• **WHAT YOU WILL DO**: Report all lines from the entries below in which "refused" appears.

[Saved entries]
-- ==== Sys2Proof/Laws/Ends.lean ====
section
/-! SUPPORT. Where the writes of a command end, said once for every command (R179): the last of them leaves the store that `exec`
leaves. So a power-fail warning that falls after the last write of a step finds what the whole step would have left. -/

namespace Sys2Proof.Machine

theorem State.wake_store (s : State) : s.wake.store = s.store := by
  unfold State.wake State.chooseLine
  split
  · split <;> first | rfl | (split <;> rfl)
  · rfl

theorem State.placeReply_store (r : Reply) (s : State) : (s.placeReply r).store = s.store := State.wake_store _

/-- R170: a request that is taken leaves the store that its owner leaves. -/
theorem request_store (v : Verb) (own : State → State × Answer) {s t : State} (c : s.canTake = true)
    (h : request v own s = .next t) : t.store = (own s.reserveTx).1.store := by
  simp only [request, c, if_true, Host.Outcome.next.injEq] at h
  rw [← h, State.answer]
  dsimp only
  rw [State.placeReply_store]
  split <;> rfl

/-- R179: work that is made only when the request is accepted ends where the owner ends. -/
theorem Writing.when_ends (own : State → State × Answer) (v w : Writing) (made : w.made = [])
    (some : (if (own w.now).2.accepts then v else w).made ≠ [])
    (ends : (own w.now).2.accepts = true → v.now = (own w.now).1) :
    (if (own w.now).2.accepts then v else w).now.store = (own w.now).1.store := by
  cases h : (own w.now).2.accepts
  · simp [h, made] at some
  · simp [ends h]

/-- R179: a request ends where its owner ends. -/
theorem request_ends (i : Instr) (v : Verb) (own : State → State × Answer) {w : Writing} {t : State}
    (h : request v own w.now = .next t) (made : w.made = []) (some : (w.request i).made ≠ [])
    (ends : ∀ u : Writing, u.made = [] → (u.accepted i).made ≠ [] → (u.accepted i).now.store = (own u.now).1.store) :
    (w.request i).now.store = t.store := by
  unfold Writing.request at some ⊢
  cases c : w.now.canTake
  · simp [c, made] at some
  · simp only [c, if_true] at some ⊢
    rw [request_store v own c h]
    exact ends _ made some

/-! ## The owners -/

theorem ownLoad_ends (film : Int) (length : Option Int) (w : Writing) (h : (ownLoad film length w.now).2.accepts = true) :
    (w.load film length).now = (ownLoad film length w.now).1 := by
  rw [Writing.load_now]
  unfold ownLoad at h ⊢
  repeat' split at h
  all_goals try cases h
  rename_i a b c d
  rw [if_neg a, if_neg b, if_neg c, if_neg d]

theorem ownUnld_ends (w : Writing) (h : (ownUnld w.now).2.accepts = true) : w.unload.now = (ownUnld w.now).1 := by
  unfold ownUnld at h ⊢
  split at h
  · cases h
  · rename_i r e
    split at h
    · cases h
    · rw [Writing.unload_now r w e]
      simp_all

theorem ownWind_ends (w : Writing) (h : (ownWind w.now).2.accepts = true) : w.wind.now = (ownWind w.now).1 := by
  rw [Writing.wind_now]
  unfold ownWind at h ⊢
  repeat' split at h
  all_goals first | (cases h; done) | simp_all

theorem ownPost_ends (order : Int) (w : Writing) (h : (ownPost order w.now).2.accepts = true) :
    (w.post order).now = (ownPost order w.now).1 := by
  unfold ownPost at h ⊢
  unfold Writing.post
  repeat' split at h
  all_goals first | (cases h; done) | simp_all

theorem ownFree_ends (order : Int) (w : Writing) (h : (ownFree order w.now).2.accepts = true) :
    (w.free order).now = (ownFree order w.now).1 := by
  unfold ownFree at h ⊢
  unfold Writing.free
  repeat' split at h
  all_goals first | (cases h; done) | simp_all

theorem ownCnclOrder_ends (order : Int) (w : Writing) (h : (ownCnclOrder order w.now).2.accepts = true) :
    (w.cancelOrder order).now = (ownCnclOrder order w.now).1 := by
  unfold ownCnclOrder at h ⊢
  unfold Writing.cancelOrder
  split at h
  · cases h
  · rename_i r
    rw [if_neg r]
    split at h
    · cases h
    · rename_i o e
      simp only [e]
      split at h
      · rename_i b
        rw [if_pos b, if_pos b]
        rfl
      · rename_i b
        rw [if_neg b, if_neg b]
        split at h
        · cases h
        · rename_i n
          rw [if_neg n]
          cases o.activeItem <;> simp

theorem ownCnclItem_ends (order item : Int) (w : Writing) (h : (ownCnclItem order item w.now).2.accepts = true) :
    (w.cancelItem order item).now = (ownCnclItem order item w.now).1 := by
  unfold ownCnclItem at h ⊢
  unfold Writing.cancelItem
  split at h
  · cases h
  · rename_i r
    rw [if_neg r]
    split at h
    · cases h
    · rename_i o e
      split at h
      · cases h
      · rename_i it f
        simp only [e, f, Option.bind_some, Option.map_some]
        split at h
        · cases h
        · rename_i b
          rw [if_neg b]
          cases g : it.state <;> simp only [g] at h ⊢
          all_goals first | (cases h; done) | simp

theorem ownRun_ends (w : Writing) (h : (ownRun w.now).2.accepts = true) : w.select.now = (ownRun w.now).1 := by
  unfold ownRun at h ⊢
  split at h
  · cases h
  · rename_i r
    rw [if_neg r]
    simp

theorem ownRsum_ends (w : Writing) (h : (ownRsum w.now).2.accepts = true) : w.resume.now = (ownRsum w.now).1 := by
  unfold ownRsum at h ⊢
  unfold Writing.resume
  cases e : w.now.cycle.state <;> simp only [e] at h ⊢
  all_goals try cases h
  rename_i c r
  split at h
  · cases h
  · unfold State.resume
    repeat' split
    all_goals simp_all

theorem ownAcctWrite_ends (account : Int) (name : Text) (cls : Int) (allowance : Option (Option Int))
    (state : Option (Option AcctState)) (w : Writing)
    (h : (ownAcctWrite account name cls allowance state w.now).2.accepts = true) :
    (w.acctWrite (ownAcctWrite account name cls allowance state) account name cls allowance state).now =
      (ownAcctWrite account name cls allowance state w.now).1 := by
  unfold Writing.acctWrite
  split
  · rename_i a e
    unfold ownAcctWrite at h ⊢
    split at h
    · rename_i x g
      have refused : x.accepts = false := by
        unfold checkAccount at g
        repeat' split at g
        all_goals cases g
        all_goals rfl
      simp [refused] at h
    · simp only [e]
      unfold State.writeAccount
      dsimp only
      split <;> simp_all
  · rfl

---

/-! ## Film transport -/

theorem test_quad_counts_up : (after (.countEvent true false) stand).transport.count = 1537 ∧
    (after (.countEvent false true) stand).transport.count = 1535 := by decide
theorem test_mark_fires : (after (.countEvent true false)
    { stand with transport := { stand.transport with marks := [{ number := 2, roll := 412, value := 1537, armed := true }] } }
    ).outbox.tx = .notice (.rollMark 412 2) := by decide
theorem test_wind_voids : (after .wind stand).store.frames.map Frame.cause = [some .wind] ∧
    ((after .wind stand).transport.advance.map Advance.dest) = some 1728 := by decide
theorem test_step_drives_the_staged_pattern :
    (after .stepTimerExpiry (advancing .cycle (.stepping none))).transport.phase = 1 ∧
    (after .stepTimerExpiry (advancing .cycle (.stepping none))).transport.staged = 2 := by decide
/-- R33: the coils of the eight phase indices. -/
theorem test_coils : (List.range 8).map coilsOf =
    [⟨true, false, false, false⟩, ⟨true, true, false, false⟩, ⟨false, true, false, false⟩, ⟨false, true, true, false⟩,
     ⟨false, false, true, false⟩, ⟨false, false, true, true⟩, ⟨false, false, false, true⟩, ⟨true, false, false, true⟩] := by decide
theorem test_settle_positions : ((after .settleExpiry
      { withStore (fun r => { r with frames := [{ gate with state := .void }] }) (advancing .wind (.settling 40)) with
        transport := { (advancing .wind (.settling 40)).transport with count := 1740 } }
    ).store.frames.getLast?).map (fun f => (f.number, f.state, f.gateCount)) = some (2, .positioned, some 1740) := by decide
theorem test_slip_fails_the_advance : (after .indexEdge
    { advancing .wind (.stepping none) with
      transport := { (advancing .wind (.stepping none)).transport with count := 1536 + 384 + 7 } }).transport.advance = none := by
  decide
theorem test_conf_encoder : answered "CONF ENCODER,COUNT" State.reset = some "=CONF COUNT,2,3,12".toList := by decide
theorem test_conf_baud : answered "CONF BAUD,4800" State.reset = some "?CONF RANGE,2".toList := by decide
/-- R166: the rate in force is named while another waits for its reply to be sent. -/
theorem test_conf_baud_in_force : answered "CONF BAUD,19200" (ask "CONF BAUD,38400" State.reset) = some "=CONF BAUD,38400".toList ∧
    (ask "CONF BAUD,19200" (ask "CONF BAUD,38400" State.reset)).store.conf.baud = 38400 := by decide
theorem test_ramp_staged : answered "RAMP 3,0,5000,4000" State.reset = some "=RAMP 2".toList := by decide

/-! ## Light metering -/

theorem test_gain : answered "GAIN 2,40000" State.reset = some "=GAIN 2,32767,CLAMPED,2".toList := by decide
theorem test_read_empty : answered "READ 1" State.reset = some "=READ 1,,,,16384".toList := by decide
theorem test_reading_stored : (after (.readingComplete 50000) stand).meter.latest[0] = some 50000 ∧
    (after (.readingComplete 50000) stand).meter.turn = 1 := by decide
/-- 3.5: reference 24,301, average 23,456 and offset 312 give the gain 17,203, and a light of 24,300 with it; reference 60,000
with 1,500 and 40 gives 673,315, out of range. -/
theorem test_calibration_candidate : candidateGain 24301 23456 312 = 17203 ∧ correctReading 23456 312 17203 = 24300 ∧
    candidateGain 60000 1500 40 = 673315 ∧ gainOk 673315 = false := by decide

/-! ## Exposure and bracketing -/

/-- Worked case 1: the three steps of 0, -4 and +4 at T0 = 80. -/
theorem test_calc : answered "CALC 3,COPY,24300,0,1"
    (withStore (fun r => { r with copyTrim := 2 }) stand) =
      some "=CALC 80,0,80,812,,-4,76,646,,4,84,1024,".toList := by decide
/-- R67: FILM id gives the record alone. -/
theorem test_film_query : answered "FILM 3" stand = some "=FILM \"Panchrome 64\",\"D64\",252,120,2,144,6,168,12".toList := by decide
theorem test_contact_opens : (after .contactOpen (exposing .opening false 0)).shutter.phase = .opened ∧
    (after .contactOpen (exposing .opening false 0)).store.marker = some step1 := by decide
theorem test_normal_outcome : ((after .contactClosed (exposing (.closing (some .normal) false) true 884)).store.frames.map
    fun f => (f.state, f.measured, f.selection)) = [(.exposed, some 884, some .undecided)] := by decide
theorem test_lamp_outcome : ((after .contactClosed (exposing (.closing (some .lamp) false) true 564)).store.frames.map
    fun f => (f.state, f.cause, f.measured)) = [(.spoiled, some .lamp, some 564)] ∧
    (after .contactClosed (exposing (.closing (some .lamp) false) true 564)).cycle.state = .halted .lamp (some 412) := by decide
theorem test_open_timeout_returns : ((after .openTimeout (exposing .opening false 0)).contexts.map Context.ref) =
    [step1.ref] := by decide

• **ANSWER BOX**:
      have refused : x.accepts = false := by
      simp [refused] at h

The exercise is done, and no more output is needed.